Lesson 3.1Module 3 · Generative Imagery II — Control & Refinement12 min read

img2img & ControlNet: keep your geometry

Text-to-image invents a building. These techniques make the AI render YOUR building instead — your massing, your plan, your lines, kept honest.

You spent two days on the massing. The AI threw it away in four seconds.

You feed a text prompt to Midjourney and get a gorgeous tower. It is not your tower. The proportions are wrong, the floor count is off, the entrance is on the wrong street. That is what pure text-to-image does: it invents the most plausible building for those words, not the one sitting in your SketchUp file. The fix is not a better prompt. The fix is to stop describing the building and start showing it. Once you hand the model your own image as a starting point and lock it down, the AI works for your geometry instead of against it.

The idea

From describing a building to constraining one

Step 01 — img2img and the strength dial

Start from your image, not from noise

Plain text-to-image starts from random visual noise and walks toward a plausible match for your words. img2img starts from your image instead - a clay SketchUp view, a massing study, a flat 3D screenshot - and walks a shorter distance toward the prompt.

The one dial that matters is strength (often called denoising strength), a number from 0 to 1. Low strength (0.2-0.35) barely touches your image - it adds materials and light but keeps every line. High strength (0.7-0.9) keeps only the loose composition and reinvents the rest. There is a sweet spot for architecture: roughly 0.35-0.5, where you get real render polish while the massing, openings and roofline survive.

The instinct to build: low strength when geometry is sacred, higher strength when you only want the mood and you'll redraw the form yourself. Wrong strength is the single most common reason an AI render 'doesn't look like my building'.

Strength is the one dial that decides whether the AI keeps your building or invents a new one. For architecture, live in the 0.35-0.5 band: real render polish, geometry intact.

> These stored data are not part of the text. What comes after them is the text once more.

-- ==== Sys2Proof/Tests/Slice0.lean ====
section
/-! SUPPORT. The model's own tests. Expected results come from spec/95_test_vectors.md (the vector's name stands in the
docstring) and from the examples and corner cases of the instruction rules. The second part shows, for every
statement with hypotheses, a state and operands that meet them. -/
namespace Sys2Proof.Tests
open Sys2Proof.Machine

/-- A state right after launch, with LA = PC0. -/
def launched (la : BitVec 16) (imem : List Word) (mem : Memory) : State :=
  State.ofLaunch { la := la, pc0 := la, imem := imem, memInit := mem }

/-- A field of the next state, if there is one. -/
def next {α : Type} (o : Host.Outcome State Fault Refusal) (f : State → α) : Option α :=
  match o with
  | .next t => some (f t)
  | .fault _ => none
  | .refused _ => none

/-- The fault, if there is one. -/
def faultOf (o : Host.Outcome State Fault Refusal) : Option Fault :=
  match o with
  | .next _ => none
  | .fault f => some f
  | .refused _ => none

/-! Decoding: one word a row, from the patterns of R53. -/

theorem test_decode_start : decode 0b0000101010111100 = .start 0xABC := by decide
theorem test_decode_load : decode 0b0001000000000101 = .load 5 := by decide
theorem test_decode_loadm : decode 0b0010000000100001 = .loadm 0x21 := by decide
theorem test_decode_store : decode 0b0011000001100100 = .store 100 := by decide
theorem test_decode_cmpm : decode 0b0100000001100101 = .cmpm 101 := by decide
theorem test_decode_cjmp : decode 0b0101000001100100 = .cjmp 100 := by decide
theorem test_decode_jmp : decode 0b0110000000000011 = .jmp 3 := by decide
theorem test_decode_add : decode 0b0111111111111111 = .add 4095 := by decide
theorem test_decode_addm : decode 0b1000000000000010 = .addm 2 := by decide
theorem test_decode_sub : decode 0b1001000000000011 = .sub 3 := by decide
theorem test_decode_subm : decode 0b1010000000000100 = .subm 4 := by decide
theorem test_decode_mul : decode 0b1011000100000001 = .mul 257 := by decide
theorem test_decode_mulm : decode 0b1100000000000001 = .mulm 1 := by decide
theorem test_decode_disp : decode 0b1101011101110111 = .disp 0x777 := by decide
theorem test_decode_halt : decode 0b1110000000000000 = .halt 0 := by decide
theorem test_decode_illegal15 : decode 0b1111000100100011 = .illegal15 0x123 := by decide

/-- The assembled words of LS1, P1 and Scenario D. -/
theorem test_encode_words :
    encode (.load 0x91A) = 0x191A ∧ encode (.store 100) = 0x3064 ∧ encode (.cjmp 9) = 0x5009 ∧
    encode (.illegal15 0x123) = 0xF123 := by decide

theorem test_table_word : decodeTableWord 16 0xD000 = some (.disp 0) := by decide

/-- The word stored for the host's probe runs as the first instruction after reset. -/
theorem test_with_fetch_word : next (step (State.reset.withFetchWord 16 0x1005)) State.ac = some 5 := by decide

/-! The checks of WellFormed.lean: a term each refuses. -/

theorem test_wf_accepts :
    Launch.wf { la := 65535, pc0 := 0, imem := [0], memInit := [(0, 1), (65535, 255)] } = true := by decide
theorem test_wf_table_too_long : Launch.wf { la := 65535, pc0 := 0, imem := [0, 0] } = false := by decide
theorem test_wf_memory_unsorted : Memory.wf [(2, 1), (1, 1)] = false := by decide
theorem test_wf_memory_repeated : Memory.wf [(2, 1), (2, 3)] = false := by decide
theorem test_wf_memory_lists_zero : Memory.wf [(2, 0)] = false := by decide
theorem test_wf_memory_out_of_range : Memory.wf [(65536, 1)] = false := by decide

/-! One step of each instruction. -/

/-- R79's example, with the nonzero operand bits of SY1. -/
theorem test_start : next (step (launched 0 [0x0ABC] [])) (fun t => (t.ac, t.pc, t.halted)) = some (0, 1, false) := by
  decide

/-- LS5. -/
theorem test_load :
    next (step ((launched 0 [0x1005] []).setAc 0x1234)) (fun t => (t.ac, t.pc)) = some (5, 1) := by decide

/-- LS3: not sign-extended, block 4 to 5 on line 2. -/
theorem test_loadm_zero_extends :
    next (step (launched 0 [0x2005] [(5, 0xFF)])) (fun t => (t.ac, t.misses, t.lines[2])) =
      some (255, 1, ⟨true, 0, 0, 255⟩) := by decide

/-- OB1: an absent address. -/
theorem test_loadm_absent :
    next (step (launched 0xFFF0 [0x2021] [])) (fun t => (t.ac, t.misses, t.oobCount, t.lines[0], t.events)) =
      some (0, 1, 2, ⟨true, 4097, 0, 0⟩, [.diag 65552 .read, .diag 65553 .read]) := by decide

/-- LS1: only the low byte is stored. -/
theorem test_store_low_byte :
    next (step ((launched 0 [0x3000] []).setAc 0x1234)) (fun t => (t.mem, t.ac, t.misses, t.lines[0])) =
      some ([(0, 0x34)], 0x1234, 1, ⟨true, 0, 0x34, 0⟩) := by decide

/-- OB2's STORE. -/
theorem test_store_absent :
    next (step ((launched 0xFFF0 [0x3010] []).setAc 0x77)) (fun t => (t.mem, t.oobCount, t.lines[0], t.events)) =
      some ([], 3, ⟨true, 4096, 0x77, 0⟩, [.diag 65536 .write, .diag 65536 .read, .diag 65537 .read]) := by decide

/-- CJ2: only AC[7:0] is compared. -/
theorem test_cmpm_low_byte :
    next (step ((launched 0 [0x4003] [(3, 5)]).setAc 0x105)) (fun t => (t.flag, t.ac)) = some (.eq, 0x105) := by decide

/-- CJ4: the comparison is unsigned. -/
theorem test_cmpm_unsigned :
    next (step ((launched 0 [0x4003] [(3, 1)]).setAc 0xFF)) (fun t => t.flag) = some .gt := by decide

/-- Scenario C's jump. -/
theorem test_cjmp_taken :
    next (step ((launched 0 [0x5064] []).setFlag .gt)) (fun t => (t.pc, t.flag)) = some (100, .gt) := by decide

/-- CJ10's flag. -/
theorem test_cjmp_not_taken_on_less :
    next (step ((launched 0 [0x5064] []).setFlag .lt)) (fun t => t.pc) = some 1 := by decide

/-- CJ9: the target is LA + operand. -/
theorem test_jmp : next (step (launched 0x10 [0x6003] [])) (fun t => t.pc) = some 0x13 := by decide

/-- R73's corner. -/
theorem test_add_wraps : next (step ((launched 0 [0x7FFF] []).setAc 65000)) (fun t => t.ac) = some 3559 := by decide

/-- AR6. -/
theorem test_addm_wraps :
    next (step ((launched 0 [0x8004] [(4, 255)]).setAc 65535)) (fun t => (t.ac, t.misses)) = some (254, 1) := by decide

/-- AR2. -/
theorem test_sub_wraps : next (step (launched 0 [0x9FFF] [])) (fun t => (t.ac, t.flag)) = some (61441, .eq) := by decide

/-- AR7. -/
theorem test_subm_wraps : next (step (launched 0 [0xA004] [(4, 255)])) (fun t => t.ac) = some 65281 := by decide

/-- AR4. -/
theorem test_mul_wraps : next (step ((launched 0 [0xBFFF] []).setAc 65535)) (fun t => t.ac) = some 61441 := by decide

/-- AR14. -/
theorem test_mulm_wraps :
    next (step ((launched 0 [0xC001] [(1, 255)]).setAc 65535)) (fun t => t.ac) = some 65281 := by decide

/-- SY1's DISP. -/
theorem test_disp :
    next (step ((launched 0 [0xD777] []).setAc 42)) (fun t => (t.events, t.ac, t.pc)) =
      some ([.display 42], 42, 1) := by decide

/-- Scenario A's HALT. -/
theorem test_halt :
    next (step ((launched 0 [0xE000] []).setAc 5)) (fun t => (t.halted, t.haltReason, t.ac, t.events)) =
      some (true, .halt, 5, []) := by decide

Strength is a leash. Short leash: it stays by your geometry. Long leash: it wanders off and invents.

Step 02 — ControlNet: hand the model a skeleton

Edges, depth and pose so it respects what you drew

img2img keeps a soft memory of your image. ControlNet is the firm grip. It runs on Stable Diffusion and extracts a structural map from your input - then forces every generated pixel to obey that map while the prompt only fills in style.

The three maps you'll actually use: Canny / edges locks straight lines - perfect for a line drawing, an elevation or a wireframe, so window mullions and floor lines stay exactly where you put them. Depth locks the 3D massing - near-and-far, the stacking of volumes - ideal off a clay render so the building's form is untouchable while materials change freely. Pose locks a human figure - niche in architecture, useful when you're staging people at a real scale into a scene.

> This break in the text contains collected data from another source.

-- ==== Sys2Proof/Machine/System.lean ====
section
/-! DEFINITION. The system command RD (46_system.md). -/

namespace Sys2Proof.Machine

/-- RD (R145, R146): an unmapped index is `E_BAD_OPERAND`, a mapped register that holds no value
`E_NO_VALUE`; reading changes nothing. -/
def execRd (idx : W64) (s : State) : Host.Outcome State Fault Refusal :=
  .next (match (indexOperand idx).bind (regAt s.nmax) with
    | none => s.raise .badOperand
    | some r =>
      match s.readReg r with
      | none => s.raise .noValue
      | some v => s.finish v)

end Sys2Proof.Machine
end

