/-! ### Unit 4 -/

/-- 44_planner.md R122, R121: NUM_POLES of a valid configuration returns the floor of
`v = ((wmax - wmin) * 2.0) + fn_log10(fsample)`, for a finite `v` whose floor is a signed 32-bit integer, as
a signed 64-bit integer, also where it is not positive, and changes nothing. The floor is the greatest
integer not greater than the exact value (40_numerics.md R82), and `floor_int` gives it for every finite
datum and nothing for the others. -/
def Obligations.NumPolesCompletes : Prop :=
  (∀ (v : Val) (n : Int), v.floorInt = some n ↔ v.isFinite = true ∧ n = ⌊v.toRat⌋) ∧
  ∀ (s : State) (fmin fknee fsample : W64),
    cfgValid (.ofBits fmin) (.ofBits fknee) (.ofBits fsample) = true →
    let wmin := Val.ofBits (fnLog10 s.known ((Val.twoPi.mul (.ofBits fmin)).bits (nanAt s.draws)))
    let wmax := Val.ofBits (fnLog10 s.known ((Val.twoPi.mul (.ofBits fknee)).bits (nanAt s.draws)))
    let v := ((wmax.sub wmin).mul .two).add (.ofBits (fnLog10 s.known fsample))
    v.isFinite = true → -2 ^ 31 ≤ ⌊v.toRat⌋ → ⌊v.toRat⌋ ≤ 2 ^ 31 - 1 →
    exec (.numPoles fmin fknee fsample) s =
      .next { s with rsp := s.rsp ++ [⟨.done, .ok, .ofInt 64 ⌊v.toRat⌋⟩] }

/-- 44_planner.md R125, R124, R126: PLAN of a valid configuration with 1 ≤ nproc ≤ NMAX replaces the
cascade by nproc stages in creation order. Stage k comes from `p`, advanced k times by `p + dp`, and `z =
p + h`; the datum is nproc. Generator and cache stay. A NaN would have the pattern of a free draw
(notes/assumptions/4.md, 5.md). -/
def Obligations.PlanCompletes : Prop :=
  ∀ (s : State) (slope fmin fknee fsample : W64) (n : Nat),
    (Val.ofBits slope).isFinite = true →
    cfgValid (.ofBits fmin) (.ofBits fknee) (.ofBits fsample) = true →
    numPoles s.known s.draws fmin fknee fsample = some (n : Int) → 1 ≤ n → n ≤ s.nmax →
    let wmin := Val.ofBits (fnLog10 s.known ((Val.twoPi.mul (.ofBits fmin)).bits (nanAt s.draws)))
    let wmax := Val.ofBits (fnLog10 s.known ((Val.twoPi.mul (.ofBits fknee)).bits (nanAt s.draws)))
    let a := (Val.ofBits slope).neg
    let dp := (wmax.sub wmin).div (.ofNat n)
    let h := (Val.half.mul a).mul dp
    let p0 := wmin.add ((Val.half.mul (Val.one.sub (Val.half.mul a))).mul dp)
    let corner := fun (k : Nat) (p : Val) =>
      (Val.ofBits (fnPow10 s.known (p.bits (nanAt k)))).div .twoPi
    exec (.plan slope fmin fknee fsample) s = .next { s with
      stages := (List.range n).map (fun k =>
        let p := (fun q : Val => q.add dp)^[k] p0
        let d := s.draws + 5 * k
        initPole (d + 2) (corner d p) (corner (d + 1) (p.add h)) (.ofBits fsample))
      draws := s.draws + 5 * n
      rsp := s.rsp ++ [⟨.done, .ok, .ofNat 64 n⟩] }

/-- 44_planner.md R128, 43_single_pole.md R110: PLAN1 of a valid configuration leaves the one stage
`init_pole(fmin, fknee, fsample)` at rest, written out, and answers 1. A NaN would have the pattern of a
free draw (notes/assumptions/4.md, 5.md). -/
def Obligations.Plan1Completes : Prop :=
  ∀ (s : State) (fmin fknee fsample : W64),
    cfgValid (.ofBits fmin) (.ofBits fknee) (.ofBits fsample) = true →
    let w0 := (Val.pi.mul (.ofBits fmin)).div (.ofBits fsample)
    let w1 := (Val.pi.mul (.ofBits fknee)).div (.ofBits fsample)
    let den := Val.one.add w0
    exec (.plan1 fmin fknee fsample) s = .next { s with
      stages := [⟨((Val.one.add w1).div den).bits (nanAt s.draws),
        (((Val.one.sub w1).div den).neg).bits (nanAt (s.draws + 1)),
        ((Val.one.sub w0).div den).bits (nanAt (s.draws + 2)), 0, 0⟩]
      draws := s.draws + 3
      rsp := s.rsp ++ [⟨.done, .ok, 1⟩] }

/-- 44_planner.md R125: the datum of a PLAN that completes is the new `NSTAGE`, and what NUM_POLES returns
for the same three frequencies in the same state. -/
def Obligations.PlanAnswersTheNumPolesCount : Prop :=
  ∀ (s t : State) (slope fmin fknee fsample d : W64),
    exec (.plan slope fmin fknee fsample) s = .next t → t.rsp = s.rsp ++ [⟨.done, .ok, d⟩] →
    d.toNat = t.nstage ∧
    exec (.numPoles fmin fknee fsample) s =
      .next { s with rsp := s.rsp ++ [⟨.done, .ok, d⟩] }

Stack them and you get astonishing control: edges to keep the facade grid, depth to keep the massing, prompt to swap laterite for exposed concrete. The AI stops inventing and starts rendering the thing you built.

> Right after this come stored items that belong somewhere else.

-- ==== Sys2Proof/Tests/Slice0.lean ====
section
/-! SUPPORT. Tests. Expected values are those of spec/95_test_vectors.md (V numbers) and of the worked
examples in the rules. A theorem `test_witness_X` shows states and operands that meet all the hypotheses of
the statement X. -/

namespace Sys2Proof.Tests

open Sys2Proof.Machine

-- One theorem at a time: a hundred kernel evaluations at once exhaust the threads.
set_option Elab.async false

/-! ### Operand formats: the ill-formed term each check refuses -/

theorem test_ill_formed_seed_a : (Instr.seed 0x100000000 2 3 4).wellFormed = false := by decide
theorem test_ill_formed_seed_b : (Instr.seed 1 0x8000000000000000 3 4).wellFormed = false := by decide
theorem test_ill_formed_seed_c : (Instr.seed 1 2 0x100000003 4).wellFormed = false := by decide
theorem test_ill_formed_seed_d : (Instr.seed 1 2 3 0xFFFFFFFF00000000).wellFormed = false := by decide
theorem test_ill_formed_fillUniform : (Instr.fillUniform 0x100000000).wellFormed = false := by decide
theorem test_ill_formed_fillNormal : (Instr.fillNormal 0x100000000).wellFormed = false := by decide
theorem test_ill_formed_fillColored : (Instr.fillColored 0x100000000).wellFormed = false := by decide
theorem test_ill_formed_rd : (Instr.rd 0x10000).wellFormed = false := by decide
theorem test_well_formed_at_the_limits :
    (Instr.seed 0xFFFFFFFF 0 0 0xFFFFFFFF).wellFormed = true ∧
    (Instr.fillUniform 0xFFFFFFFF).wellFormed = true ∧ (Instr.rd 0xFFFF).wellFormed = true ∧
    (Instr.step 0xFFFFFFFFFFFFFFFF).wellFormed = true := by decide

/-! ### Decoding: command words written out from 30_encoding.md R47, R52 -/

/-- A command whose operand words are 1, 2, 3, 4. -/
def cmd (cw : U32) : Command := ⟨cw, 1, 2, 3, 4⟩

theorem test_decode_seed :
    decode (cmd 0b00000000000000000000000000010000) = .ok (.seed 1 2 3 4) := by decide
theorem test_decode_nextU32 :
    decode (cmd 0b00000000000000000000000000010001) = .ok .nextU32 := by decide
theorem test_decode_nextUniform :
    decode (cmd 0b00000000000000000000000000010010) = .ok .nextUniform := by decide
theorem test_decode_fillUniform :
    decode (cmd 0b00000000000000000000000000010011) = .ok (.fillUniform 1) := by decide
theorem test_decode_nextNormal :
    decode (cmd 0b00000000000000000000000000100000) = .ok .nextNormal := by decide
theorem test_decode_fillNormal :
    decode (cmd 0b00000000000000000000000000100001) = .ok (.fillNormal 1) := by decide
theorem test_decode_step :
    decode (cmd 0b00000000000000000000000000110000) = .ok (.step 1) := by decide
theorem test_decode_numPoles :
    decode (cmd 0b00000000000000000000000001000000) = .ok (.numPoles 1 2 3) := by decide
theorem test_decode_plan :
    decode (cmd 0b00000000000000000000000001000001) = .ok (.plan 1 2 3 4) := by decide
theorem test_decode_plan1 :
    decode (cmd 0b00000000000000000000000001000010) = .ok (.plan1 1 2 3) := by decide
theorem test_decode_nextColored :
    decode (cmd 0b00000000000000000000000001010000) = .ok .nextColored := by decide
theorem test_decode_fillColored :
    decode (cmd 0b00000000000000000000000001010001) = .ok (.fillColored 1) := by decide
theorem test_decode_rd :
    decode (cmd 0b00000000000000000000000001100000) = .ok (.rd 1) := by decide
theorem test_decode_opcode_zero : decode (cmd 0x00000000) = .error .unknownOpcode := by decide
theorem test_decode_opcode_neighbour : decode (cmd 0x00000014) = .error .unknownOpcode := by decide
theorem test_decode_reserved_low : decode (cmd 0x00000110) = .error .reservedBits := by decide
theorem test_decode_reserved_high : decode (cmd 0x80000060) = .error .reservedBits := by decide
theorem test_decode_table_word :
    decodeTableWord 288 (0x41 + 7 * 2 ^ 32 + 8 * 2 ^ 96 + 9 * 2 ^ 160 + 10 * 2 ^ 224) =
      some (.plan 7 8 9 10) := by decide +kernel
theorem test_pseudo_rd_stage :
    (Pseudo.rdSt 2 .y1).expand = .rd 0x0114 ∧ Pseudo.seedDef.expand = .seed 0 0 0 0 ∧
    Pseudo.rdNmax.expand = .rd 8 := by decide

/-! ### Small states -/

/-- The state an outcome leaves. -/
def after : Host.Outcome State Fault Refusal → Option State
  | .next t => some t
  | _ => none

/-- The last beat an outcome leaves on the port. -/
def answer (o : Host.Outcome State Fault Refusal) : Option Beat := (after o).bind (·.rsp.getLast?)

/-- A block with `NMAX` = 8 and a few points of the reference functions (V6a, V12, V4). -/
def block : State :=
  { State.reset with
    nmaxCode := 7
    known := ⟨[(0x3FEF6C88B02A65B1, 0xBF9299E75F6F31BA)],
      [(0x3FB015BF9217271A, 0xBFF33AA7BF113891), (0x401921FB54442D18, 0x3FE98AB081DD8EDD),
        (0x4059000000000000, 0x4000000000000000), (0x400921FB54442D18, 0x3FDFD14DB31BA3BB),
        (0x4004000000000000, 0x3FD977D95EC10C02)],
      [(0xBFF33AA7BF113891, 0x3FB015BF9217271B), (0xBFEBCAA4D377C678, 0x3FC153B5BD0B990E)]⟩ }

ControlNet hands the model a skeleton it must obey. Edges lock your lines, depth locks your massing, pose locks a figure - while the prompt only fills in style.

Step 03 — FLUX Kontext: edit in context, no masking

Tell it what to change and it keeps the rest

The newest layer is context-aware editing. FLUX Kontext (from Black Forest Labs) - the same engine Studio Matrx uses for wall-only recolour - takes your finished image and a plain instruction like make the facade screen terracotta jaali and changes only that, holding the rest of the building steady. No noise, no full reroll.

This is the difference between generation (make a new image) and editing (change this one). For an architect, editing is usually what you actually want: you already have a render you like; you need this one balcony deeper, that screen denser, the sky calmer. Google's Nano Banana plays the same role for instruction edits and keeping an object consistent across changes.

The spine holds: these tools diverge fast and plausibly, but a context edit can still drift a cornice or invent a junction. You converge - you check that the change is the only change, and that it could be built.

Read it your way

For the architect

This is the technique that finally makes AI safe at design-development stage. Model your massing properly in SketchUp or Rhino, export a clay view, then ControlNet-depth it so the form is locked and only materials and light are AI. The render now matches the building you'll actually document - no west-facing glass the model invented, no phantom cantilever. Treat strength like a tolerance: the tighter the geometry must be respected, the lower you set it. The image still isn't a contract document, but it stops lying about your design.

For the interior designer

img2img is your fastest restyle loop. Photograph the actual room - or screenshot your Foyr/SketchUp model - and run it at low strength to keep the layout, sightlines and proportions while the AI swaps the palette, the flooring, the mood. ControlNet-edges keeps the joinery lines crisp so a wardrobe doesn't melt into the wall. For a client who loves a render but wants 'that one wall in a deeper terracotta', FLUX Kontext changes only that wall - exactly the move Studio Matrx's Design Ideas recolour makes one-tap.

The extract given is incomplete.